# Spring Projects Done.



## Tatunka (Feb 14, 2012)

Just got finished with my spring project list on my 2013 301BQ and thought I would share so if anyone was thinking of doing one of these items they could ask questions. Most are simple, sometimes time consuming projects.

The List:

Suspension upgraded to a Mor/ryde IS system with Kodiak Disc Brakes and new tires









2-6v Golf Cart batteries in a box









Upgraded the running and tail lights to LEDs

















Added a set of reverse lights









More below


----------



## Justman (Jul 22, 2006)

Wow!
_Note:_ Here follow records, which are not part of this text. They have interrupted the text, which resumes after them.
@[simp] theorem hiByte_joinBytes (hi lo : Byte) : hiByte (joinBytes hi lo) = hi := by
  apply BitVec.eq_of_getLsbD_eq; intro i hi'
  simp only [hiByte, joinBytes, BitVec.getLsbD_extractLsb', BitVec.getLsbD_append]
  simp [hi']
@[simp] theorem loByte_joinBytes (hi lo : Byte) : loByte (joinBytes hi lo) = lo := by
  apply BitVec.eq_of_getLsbD_eq; intro i hi'
  simp only [loByte, joinBytes, BitVec.getLsbD_setWidth, BitVec.getLsbD_append]
  simp [hi']
@[simp] theorem joinBytes_hiByte_loByte (w : Word) : joinBytes (hiByte w) (loByte w) = w := by
  apply BitVec.eq_of_getLsbD_eq; intro i hi'
  simp only [hiByte, loByte, joinBytes, BitVec.getLsbD_setWidth, BitVec.getLsbD_append, BitVec.getLsbD_extractLsb']
  by_cases h : i < 8
  · simp [h]
  · have : i - 8 < 8 := by omega
    simp [h, this, show 8 + (i - 8) = i by omega]

/-- A pair reads back as it was written. -/
@[simp] theorem State.pair_setPair_self (s : State) (p : Pair) (v : Word) : (s.setPair p v).pair p = v := by
  cases p <;> simp [State.setPair, State.pair, State.bc, State.de, State.hl]

/-- The flags after `setFlags` are the ones given, and the low nibble of `F` is zero. -/
theorem flagsAre_setFlags (s : State) (z n h c : Bool) : FlagsAre (s.setFlags z n h c) z n h c := by
  cases z <;> cases n <;> cases h <;> cases c <;>
    simp [FlagsAre, State.flagZ, State.flagN, State.flagH, State.flagC, packFlags, bitAt]

/-- `FlagsAre` looks at `F` only. -/
theorem FlagsAre.congr {t u : State} {z n h c : Bool} (ht : FlagsAre t z n h c) (hf : u.f = t.f) : FlagsAre u z n h c := by
  simpa only [FlagsAre, State.flagZ, State.flagN, State.flagH, State.flagC, hf] using ht

@[simp] theorem flagsAre_tick (s : State) (k : Nat) (z n h c : Bool) :
    FlagsAre (s.tick k) z n h c ↔ FlagsAre s z n h c := Iff.rfl

end Sys2Proof.Machine
end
You did more on your spring projects list than I've done on my camper period!


----------



## CamperAndy (Aug 26, 2004)

Do you have pictures, costs or other details on the disc brake upgrade?


----------



## Tatunka (Feb 14, 2012)

Here is some more with pics

Replaced interior lights with LEDs

















Changed all vent covers to adjustable vents to better regulate the A/C air flow









Added an adjustable vent in the bed room









Added heat and adjustable vent in the bathroom









Upgraded kitchen faucet









Fixed the stove fan/vent so that it vents outside instead of just recirculating

















Added Voltmeter









Replaced the bumper caps (one was missing and the other was taped to hold it in)
Sealed the furnace air exchanger and ducts
Taped and sealed the A/C unit and ducts

Then I waxed her and had a beer or two.


----------



## Tatunka (Feb 14, 2012)

CamperAndy said:


> Do you have pictures, costs or other details on the disc brake upgrade?


If I am reading my invoice right is was about 1800 for (4) 12" Kodiac disc/caliper sets and the Cargo brake actuator.

Here is the actuator









Here is the guys in the middle if the install


----------



## Stumpy75 (Feb 26, 2014)

Which adjustable vents did you use, and how do you like them so far?


----------



## Tatunka (Feb 14, 2012)

Stumpy75 said:


> Which adjustable vents did you use, and how do you like them so far?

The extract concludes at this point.